• _WORK ITEM_
Please copy every line of the records below that holds the word "receiverAckStart".
(DATA PROVIDED Opens)
-- ==== Sys2Proof/Machine/State.lean ====
section
/-! DEFINITION. The machine's state as plain data, the reasons a step can stop, and the state after reset
(10_state.md R30 to R67). -/

namespace Sys2Proof.Machine

/-- The byte memory: address and byte pairs, addresses strictly rising, no byte equal to what an unlisted address
reads as (`Memory.wf`). -/
abbrev Memory := List Host.Cell

/-- The session's role, `st.role` (R52). -/
inductive Role where
  | none | sender | receiver | observer
deriving DecidableEq, Repr

/-- The handshake state, `st.hs` (R53). -/
inductive HS where
  | idle | start | bit | ack | timedOut
deriving DecidableEq, Repr

/-- The parameters latched at issue, `st.L` (R63). -/
structure Latched where
  tmo : BitVec 32
  tbit : BitVec 16
  tack : BitVec 16
  thalf : BitVec 16
  tackhold : BitVec 16
  pf : Bool
  sel : BitVec 4
deriving DecidableEq, Repr

/-- The state. The first group is the host-visible registers, the second the Bus Session, the third the lines
(R30); the last is the model's own (log entries 2, 5 and 6). -/
@[ext]
structure State where
  /-- CTRL.IE (R33). -/
  ie : Bool
  /-- CTRL.PF_SEL (R33). -/
  pfSel : Bool
  /-- STATUS.DONE (R35). -/
  done : Bool
  /-- STATUS.REJ (R35). -/
  rej : Bool
  /-- RESULT (R36). -/
  result : Word
  /-- TMO (R37). -/
  tmo : Word
  /-- TIMING0: TBIT [15:0], TACK [31:16] (R38). -/
  timing0 : Word
  /-- TIMING1: THALF [15:0], TACKHOLD [31:16] (R39). -/
  timing1 : Word
  /-- ANOM0 (R41). -/
  anom0 : Word
  /-- ANOM1 (R41). -/
  anom1 : Word
  /-- FBUF, TXPAY and FIELD, by host byte address (R43 to R45). -/
  mem : Memory
  /-- `st.busy` (R50). -/
  busy : Bool
  /-- `st.op` (R51). -/
  op : Op
  /-- `st.role` (R52). -/
  role : Role
  /-- `st.hs` (R53). -/
  hs : HS
  /-- `st.bitn` (R54). -/
  bitn : BitVec 3
  /-- `st.ph` (R55). -/
  ph : Bool
  /-- `st.cnt` (R56). -/
  cnt : BitVec 32
  /-- `st.offset` (R57). -/
  offset : BitVec 6
  /-- `st.flen` (R57). -/
  flen : BitVec 6
  /-- `st.cidx` (R58); `none` is 15. -/
  cidx : Option Cmd
  /-- `st.shreg` (R59). -/
  shreg : Byte
  /-- `st.shadow[0..46]`, by frame byte index (R59). -/
  shadow : Memory
  /-- `st.L` (R63). -/
  latched : Latched
  /-- `st.oe` (R60): `true` pulls the line low. -/
  oe : Lines
  /-- `st.prev` (R62): the levels of the previous tick. -/
  prev : Lines
  /-- The configuration (R65), written by nothing. The model's own field (log entry 2). -/
  cfg : Config
  /-- The inputs of the coming ticks, the next one first. The model's own field (log entry 5). -/
  inputs : List TickInput
  /-- The number of ticks taken. The model's own field (log entry 5). -/
  tick : Nat
  /-- The word on `h_rdata` in the tick just taken, if it made a read. The model's own field (log entry 6). -/
  hRdata : Option Word
deriving DecidableEq, Repr

/-- Why the machine stops with a fault. -/
inductive Fault where
  /-- Raised by the byte done of a receiving session (40_handshake.md R166) whose bytes, at `n = flen`, are no frame
  of its command. R57, R58 and R209 rule such a state out, and no run reaches one. Safe (log entry 8). -/
  | frameNotInCatalog
deriving DecidableEq, Repr

/-- Why the model gives no meaning. -/
inductive Refusal where
  /-- An instruction that has no meaning yet; no arm of `exec` answers it. Safe. -/
  | notModelled (mnemonic : String)
  /-- Raised by `step` when the configuration breaks a constraint of 00_scope.md R5 or 42_message_catalog.md R243:
  "A configuration that breaks a listed constraint is refused". Safe (log entry 4). -/
  | badConfiguration
deriving DecidableEq, Repr

/-- `st.L` at reset (R67). -/
def Latched.reset : Latched where
  tmo := 1
  tbit := 1
  tack := 1
  thalf := 1
  tackhold := 1
  pf := false
  sel := 0

/-- The machine right after reset (R67, 70_reset_and_hazards.md R350 to R352). `h_rdata` is 0 in a reset tick. -/
def State.reset : State where
  ie := false
  pfSel := false
  done := false
  rej := false
  result := 0
  tmo := 0
  timing0 := 0
  timing1 := 0
  anom0 := 0
  anom1 := 0
  mem := []
  busy := false
  op := .none
  role := .none
  hs := .idle
  bitn := 0
  ph := false
  cnt := 0
  offset := 0
  flen := 0
  cidx := none
  shreg := 0
  shadow := []
  latched := Latched.reset
  oe := Lines.released
  prev := Lines.idle
  cfg := Config.atReset
  inputs := []
  tick := 0
  hRdata := some 0

end Sys2Proof.Machine
end

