-- ==== Sys2Proof/Machine/Handshake.lean ====
section
/-! DEFINITION. The Transfer Handshake: one tick of a session in each role (40_handshake.md R150 to R172). `l` is the
resolved levels of the tick. Every branch reads the state at the start of the tick (00_scope.md R7); the writes of
the host access of the same tick touch nothing that a branch reads. -/

namespace Sys2Proof.Machine

/-- Bit `i` of a byte in transfer order: position 0 is the most significant bit (30_encoding.md R118). -/
def wireBit (b : Byte) (i : Nat) : Bool := b.getLsbD (7 - i)

/-- The bounds of the waits and holds, in ticks (R63). -/
abbrev State.tmoBound (s : State) : Nat := s.latched.tmo.toNat

/-- TBIT in ticks (R38). -/
abbrev State.tbitBound (s : State) : Nat := s.latched.tbit.toNat

/-- TACK in ticks (R38). -/
abbrev State.tackBound (s : State) : Nat := s.latched.tack.toNat

/-- THALF in ticks (R39). -/
abbrev State.thalfBound (s : State) : Nat := s.latched.thalf.toNat

/-- TACKHOLD in ticks (R39). -/
abbrev State.tackholdBound (s : State) : Nat := s.latched.tackhold.toNat

/-- A completion with no anomaly. -/
def finish (err : Completion) (c : BitVec 6) (s : State) : Result := .next (complete err 0 c s)

/-- Load the byte `b` for its first cell: Data carries bit 7 (R155, R159). -/
def startByte (b : Byte) (s : State) : State :=
  ((s.setShreg b).setPlace .bit 0 false).setOe { s.oe with data := !wireBit b 0 }

/-- R154, startTransfer(SENDER): wait for an idle bus, then pull Sync. -/
def senderIdle (l : Lines) (s : State) : Result :=
  waitFor (l.sync && l.ack && l.data && l.clock) s.tmoBound
    (fun t => .next ((t.setOe { t.oe with sync := true }).setPlace .start t.bitn t.ph))
    (finish .timeout 0) s

/-- R155, the setup after the start. -/
def senderStart (s : State) : Result :=
  holdFor s.thalfBound (fun t => .next (startByte (t.fbuf t.offset.toNat) t)) s

/-- R156, first half of a bit cell: Clock released, Data carries the bit. -/
def senderBitHigh (s : State) : Result :=
  holdFor s.thalfBound (fun t => .next ((t.setOe { t.oe with clock := true }).setPlace t.hs t.bitn true)) s

/-- R156, the end of a cell: Clock released, and the next cell's bit, or the byte's end. -/
def senderCellDone (s : State) : State :=
  if s.bitn.toNat < 7 then
    (s.setOe { s.oe with clock := false, data := !wireBit s.shreg (s.bitn.toNat + 1) }).setPlace .bit (s.bitn + 1) false
  else
    (s.setOe { s.oe with clock := false, data := false }).setPlace .ack s.bitn false

/-- R156, second half of a bit cell: Clock pulled low. -/
def senderBitLow (s : State) : Result := holdFor s.thalfBound (fun t => .next (senderCellDone t)) s

/-- R159, sender byte done: the next byte, or endTransfer. -/
def senderByteDone (s : State) : Result :=
  if s.offset + 1 = s.flen then finish .ok 1 s
  else .next (startByte (s.fbuf (s.offset.toNat + 1)) (s.setOffset (s.offset + 1)))

/-- R157, wait for the acknowledge. -/
def senderAckLow (l : Lines) (s : State) : Result :=
  waitFor (!l.ack) s.tackBound (fun t => .next (t.setPlace t.hs t.bitn true)) (finish .noAck 0) s

/-- R158, wait for the acknowledge to end. -/
def senderAckHigh (l : Lines) (s : State) : Result :=
  waitFor l.ack s.tackBound senderByteDone (finish .timeout 0) s

/-- One tick of the SENDER role (R151). A busy session is never in TIMEDOUT (R317): no branch then. -/
def senderStep (l : Lines) (s : State) : Result :=
  match s.hs, s.ph with
  | .idle, _ => senderIdle l s
  | .start, _ => senderStart s
  | .bit, false => senderBitHigh s
  | .bit, true => senderBitLow s
  | .ack, false => senderAckLow l s
  | .ack, true => senderAckHigh l s
  | .timedOut, _ => .next s

/-- R160, startTransfer(RECEIVER or OBSERVER): await the start condition. -/
def awaitStart (l : Lines) (s : State) : Result :=
  waitFor (s.syncFell l) s.tmoBound (fun t => .next (t.setPlace .start 0 t.ph)) (finish .timeout 0) s

/-- R162, sample a bit at the levels `l`. -/
def sample (l : Lines) (s : State) : State :=
  let v : Byte := s.shreg.extractLsb' 0 7 ++ BitVec.ofBool l.data
  if s.hs = .start ∨ s.bitn.toNat < 7 then (s.setShreg v).setPlace .bit (s.bitn + 1) s.ph
  else ((s.setShreg v).setShadow (s.shadow.write s.offset.toNat v)).setPlace .ack s.bitn false

/-- R161, wait for a cell. -/
def awaitCell (l : Lines) (s : State) : Result :=
  waitFor (s.clockFell l) s.tbitBound (fun t => .next (sample l t)) (finish .timeout 0) s

/-- The frame that a receiving session has in `st.shadow`, read as its command's instruction (R209, R212). -/
def State.receivedInstr (s : State) : Except Reject Instr :=
  match s.cidx with
  | none => .error .emptyFrame
  | some k => decodeFrameAs s.cfg k (s.shadowBytes s.flen.toNat)

/-- R212, frame done: the frame's instruction runs. The fault is for states that the spec rules out (log entry 8). -/
def runReceived (s : State) : Result :=
  match s.receivedInstr with
  | .ok i => exec i s
  | .error _ => .fault .frameNotInCatalog

/-- The next byte of the frame begins at BIT(0), the start's level form still holding (R166, R171). -/
def nextByte (s : State) : Result := .next ((s.setOffset (s.offset + 1)).setPlace .bit 0 false)

/-- R166 with n = 1, the command byte: its length is looked up, or the command is unknown (R204, R207). -/
def commandByteDone (s : State) : Result :=
  match lookup s.cfg s.op s.latched.sel s.latched.pf (s.shadow.read 0) with
  | none => finish .unknownCommand 1 s
  | some k => nextByte (s.setFrame (some k) (BitVec.ofNat 6 k.flen))

/-- R166, receive-side byte done. -/
def rxByteDone (s : State) : Result :=
  if s.offset + 1 = 1 then commandByteDone s
  else if s.offset + 1 = s.flen then runReceived s
  else nextByte s

/-- R163, wait for Clock released after bit 7, then pull Ack. -/
def receiverAckStart (l : Lines) (s : State) : Result :=
  waitFor l.clock s.tbitBound
    (fun t => .next ((t.setOe { t.oe with ack := true }).setPlace t.hs t.bitn true)) (finish .timeout 0) s

/-- R163, hold Ack, release it, byte done. -/
def receiverAckHold (s : State) : Result :=
  holdFor s.tackholdBound (fun t => rxByteDone (t.setOe { t.oe with ack := false })) s

/-- One tick of the RECEIVER role (R151). -/
def receiverStep (l : Lines) (s : State) : Result :=
  match s.hs, s.ph with
  | .idle, _ => awaitStart l s
  | .start, _ => awaitCell l s
  | .bit, _ => awaitCell l s
  | .ack, false => receiverAckStart l s
  | .ack, true => receiverAckHold s
  | .timedOut, _ => .next s

/-- R164, the observed receiver's Ack goes low. -/
def observerAckLow (l : Lines) (s : State) : Result :=
  waitFor (!l.ack) s.tackBound (fun t => .next (t.setPlace t.hs t.bitn true)) (finish .noAck 0) s

/-- R164, the observed receiver's Ack goes high again. DEDUCED, log entry 23: the observer's wait for the next byte's
first Clock fall begins with the tick after the one in which it sees Ack high, so by R160 to R166 it lasts `thalf_S + 1`
ticks;
70_reset_and_hazards.md R354(c) asks `tbit_O >= thalf_S + 2` of it, one tick more. The model follows R160 to R166. -/
def observerAckHigh (l : Lines) (s : State) : Result :=
  waitFor l.ack s.tackBound rxByteDone (finish .timeout 0) s

/-- One tick of the OBSERVER role (R151). -/
def observerStep (l : Lines) (s : State) : Result :=
  match s.hs, s.ph with
  | .idle, _ => awaitStart l s
  | .start, _ => awaitCell l s
  | .bit, _ => awaitCell l s
  | .ack, false => observerAckLow l s
  | .ack, true => observerAckHigh l s
  | .timedOut, _ => .next s

/-- The handshake step of a busy block (R151). A session without a role exists in no run (R52). -/
def handshake (l : Lines) (s : State) : Result :=
  match s.role with
  | .none => .next s
  | .sender => senderStep l s
  | .receiver => receiverStep l s
  | .observer => observerStep l s

end Sys2Proof.Machine
end

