-- ==== Sys2Proof/Machine/Formulas.lean ====
section
/-! DEFINITION. The scaled physical quantities (42_message_catalog.md R251 to R265): reference functions over the
reals, for the host and for proofs. The block carries raw bytes and never computes them (R251), so nothing of the
step uses this file; the reals make it noncomputable. -/

namespace Sys2Proof.Machine

/-- The decoded value of an EXPOSURE byte: the bulb sentinel, or a time in seconds (R254). -/
inductive ExposureTime where
  | bulb
  | seconds (t : ℝ)

/-- The exponent form shared by the formulas: 2 to the power `y`. -/
noncomputable def pow2 (y : ℝ) : ℝ := (2 : ℝ) ^ y

/-- POWER, the flash power fraction (R252). -/
noncomputable def powerFraction (x : Byte) : ℝ := pow2 (-(x.toNat : ℝ) / 6)

/-- ISO (R253). -/
noncomputable def isoValue (x : Byte) : ℝ := 100 * pow2 (((x.toNat : ℝ) - 30) / 6)

/-- The raw byte of bulb mode (R254). -/
abbrev bulbByte : Byte := 128#8

/-- EXPOSURE, the exposure time (R254): 128 is bulb, not a time. -/
noncomputable def exposureTime (x : Byte) : ExposureTime :=
  if x = bulbByte then .bulb else .seconds (pow2 (-(x.toNat : ℝ) / 6))

/-- FSTOP, the aperture (R255). -/
noncomputable def fstopValue (x : Byte) : ℝ := pow2 ((x.toNat : ℝ) / 12)

/-- FOCAL, the focal length in mm (R256); 55.4 is 277/5. -/
noncomputable def focalLength (x : Byte) : ℝ := pow2 (((x.toNat : ℝ) + 277 / 5) / 24)

/-- DISTANCE, the focus distance in metres (R257). -/
noncomputable def focusDistance (x : Byte) : ℝ := pow2 (((x.toNat : ℝ) - 80) / 6)

/-- `clamp(round(y))` as an integer: to the nearest, a tie goes up, into 0..255 (R258). -/
noncomputable def roundClamp (y : ℝ) : ℤ := min 255 (max 0 ⌊y + 1 / 2⌋)

/-- The raw byte of an unrounded value (R258). -/
noncomputable def encodeRaw (y : ℝ) : Byte := BitVec.ofInt 8 (roundClamp y)

/-- An encode on the positive reals; a value that is not positive is refused and has no result (R258, 93 U12). -/
noncomputable def encodeWith (inv : ℝ → ℝ) (v : ℝ) : Option Byte := if 0 < v then some (encodeRaw (inv v)) else none

/-- The inverse of POWER (R259). -/
noncomputable def powerInverse (v : ℝ) : ℝ := -6 * Real.logb 2 v

/-- The inverse of ISO (R260). -/
noncomputable def isoInverse (v : ℝ) : ℝ := 30 + 6 * Real.logb 2 (v / 100)

/-- The inverse of EXPOSURE on a time (R261). -/
noncomputable def exposureInverse (t : ℝ) : ℝ := -6 * Real.logb 2 t

/-- The inverse of FSTOP (R262). -/
noncomputable def fstopInverse (v : ℝ) : ℝ := 12 * Real.logb 2 v

/-- The inverse of FOCAL (R263). -/
noncomputable def focalInverse (v : ℝ) : ℝ := 24 * Real.logb 2 v - 277 / 5

/-- The inverse of DISTANCE (R264). -/
noncomputable def distanceInverse (v : ℝ) : ℝ := 80 + 6 * Real.logb 2 v

/-- POWER encode (R259). -/
noncomputable def encodePower (v : ℝ) : Option Byte := encodeWith powerInverse v

/-- ISO encode (R260). -/
noncomputable def encodeIso (v : ℝ) : Option Byte := encodeWith isoInverse v

/-- A time's raw byte: where it would be the bulb sentinel, the neighbour on its side (R261). -/
noncomputable def exposureRaw (y : ℝ) : Byte :=
  if encodeRaw y = bulbByte then (if y < 128 then 127#8 else 129#8) else encodeRaw y

/-- EXPOSURE encode (R261). -/
noncomputable def encodeExposure : ExposureTime → Option Byte
  | .bulb => some bulbByte
  | .seconds t => if 0 < t then some (exposureRaw (exposureInverse t)) else none

/-- FSTOP encode (R262). -/
noncomputable def encodeFstop (v : ℝ) : Option Byte := encodeWith fstopInverse v

/-- FOCAL encode (R263). -/
noncomputable def encodeFocal (v : ℝ) : Option Byte := encodeWith focalInverse v

/-- DISTANCE encode (R264). -/
noncomputable def encodeDistance (v : ℝ) : Option Byte := encodeWith distanceInverse v

end Sys2Proof.Machine
end

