/-- 40_handshake.md R157 to R159: the sender waits for Ack low (else NoAck), then for Ack high (else Timeout); then it
ends the frame, or puts the next byte's first bit on Data. -/
def Obligations.SenderWaitsForTheAcknowledge : Prop :=
  ∀ (l : Lines) (s : State), s.role = .sender → s.hs = .ack →
    handshake l s =
      if s.ph = false then
        if l.ack = false then .next { s with cnt := 0, ph := true }
        else if s.latched.tack.toNat ≤ s.cnt.toNat + 1 then .next (complete .noAck 0 0 s)
        else .next { s with cnt := s.cnt + 1 }
      else if l.ack = true then
        if s.offset + 1 = s.flen then .next (complete .ok 0 1 s)
        else .next { s with
          cnt := 0, offset := s.offset + 1, shreg := s.fbuf (s.offset.toNat + 1), bitn := 0, ph := false, hs := .bit,
          oe := { s.oe with data := !(s.fbuf (s.offset.toNat + 1)).getLsbD 7 } }
      else if s.latched.tack.toNat ≤ s.cnt.toNat + 1 then .next (complete .timeout 0 0 s)
      else .next { s with cnt := s.cnt + 1 }

/-- 40_handshake.md R160: a receiver or observer awaits the fall of Sync. -/
def Obligations.ReceiverAwaitsTheFallOfSync : Prop :=
  ∀ (l : Lines) (s : State), s.role = .receiver ∨ s.role = .observer → s.hs = .idle →
    handshake l s =
      if s.prev.sync = true ∧ l.sync = false then .next { s with cnt := 0, hs := .start, bitn := 0 }
      else if s.latched.tmo.toNat ≤ s.cnt.toNat + 1 then .next (complete .timeout 0 0 s)
      else .next { s with cnt := s.cnt + 1 }

/-- 40_handshake.md R161 and R162: a receiver or observer samples Data at each fall of Clock. -/
def Obligations.ReceiverSamplesAtTheFallOfClock : Prop :=
  ∀ (l : Lines) (s : State), s.role = .receiver ∨ s.role = .observer → s.hs = .start ∨ s.hs = .bit →
    handshake l s =
      if s.prev.clock = true ∧ l.clock = false then
        if s.hs = .start ∨ s.bitn.toNat < 7 then
          .next { s with
            cnt := 0, shreg := s.shreg.extractLsb' 0 7 ++ BitVec.ofBool l.data, bitn := s.bitn + 1, hs := .bit }
        else
          .next { s with
            cnt := 0, shreg := s.shreg.extractLsb' 0 7 ++ BitVec.ofBool l.data,
            shadow := s.shadow.write s.offset.toNat (s.shreg.extractLsb' 0 7 ++ BitVec.ofBool l.data),
            hs := .ack, ph := false }
      else if s.latched.tbit.toNat ≤ s.cnt.toNat + 1 then .next (complete .timeout 0 0 s)
      else .next { s with cnt := s.cnt + 1 }

/-- Eight samples assemble the byte, the first bit sampled its most significant one (40_handshake.md R162,
30_encoding.md R118), and put it into `st.shadow` at the byte's place: from START for a frame's first byte, whose
cell 0 START takes, and from BIT(0) for a later one. -/
def Obligations.EightSamplesAssembleTheByte : Prop :=
  ∀ (b : Byte) (l : Lines) (s : State), s.hs = .start ∨ s.hs = .bit → s.bitn = 0 →
    ∃ t, (List.range 8).foldl (fun u i => sample { l with data := b.getLsbD (7 - i) } u) s = t ∧
      t = { s with hs := .ack, bitn := 7, ph := false, shreg := b, shadow := t.shadow } ∧
      ∀ i, t.shadow.read i = if i = s.offset.toNat then b else s.shadow.read i

/-- 40_handshake.md R163: the receiver waits for Clock released, then pulls Ack for TACKHOLD ticks. -/
def Obligations.ReceiverAcknowledgesEachByte : Prop :=
  ∀ (l : Lines) (s : State), s.role = .receiver → s.hs = .ack →
    handshake l s =
      if s.ph = false then
        if l.clock = true then .next { s with cnt := 0, ph := true, oe := { s.oe with ack := true } }
        else if s.latched.tbit.toNat ≤ s.cnt.toNat + 1 then .next (complete .timeout 0 0 s)
        else .next { s with cnt := s.cnt + 1 }
      else if s.latched.tackhold.toNat ≤ s.cnt.toNat + 1 then
        rxByteDone { s with cnt := 0, oe := { s.oe with ack := false } }
      else .next { s with cnt := s.cnt + 1 }

/-- 40_handshake.md R164: the observer watches the real receiver's Ack. -/
def Obligations.ObserverWatchesTheAcknowledge : Prop :=
  ∀ (l : Lines) (s : State), s.role = .observer → s.hs = .ack →
    handshake l s =
      if s.ph = false then
        if l.ack = false then .next { s with cnt := 0, ph := true }
        else if s.latched.tack.toNat ≤ s.cnt.toNat + 1 then .next (complete .noAck 0 0 s)
        else .next { s with cnt := s.cnt + 1 }
      else if l.ack = true then rxByteDone { s with cnt := 0 }
      else if s.latched.tack.toNat ≤ s.cnt.toNat + 1 then .next (complete .timeout 0 0 s)
      else .next { s with cnt := s.cnt + 1 }

/-- The receive-side byte done before the last byte (40_handshake.md R166, 41_frame_codec.md R207): the command byte
is looked up, and is unknown or gives the length; a later byte that is not the last goes on to the next one. -/
def Obligations.ByteDoneLooksUpTheCommandOrGoesOn : Prop :=
  ∀ s : State,
    (s.offset = 0 → lookup s.cfg s.op s.latched.sel s.latched.pf (s.shadow.read 0) = none →
      rxByteDone s = .next (complete .unknownCommand 0 1 s)) ∧
      (∀ k, s.offset = 0 → lookup s.cfg s.op s.latched.sel s.latched.pf (s.shadow.read 0) = some k →
        rxByteDone s = .next { s with
          offset := 1, cidx := some k, flen := BitVec.ofNat 6 (k.len + 2), hs := .bit, bitn := 0, ph := false }) ∧
      (s.offset ≠ 0 → s.offset + 1 ≠ s.flen →
        rxByteDone s = .next { s with offset := s.offset + 1, hs := .bit, bitn := 0, ph := false })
(DATA PROVIDED Closes)
• _ANSWER TO THE PROBLEM_
def receiverAckStart (l : Lines) (s : State) : Result :=
  | .ack, false => receiverAckStart l s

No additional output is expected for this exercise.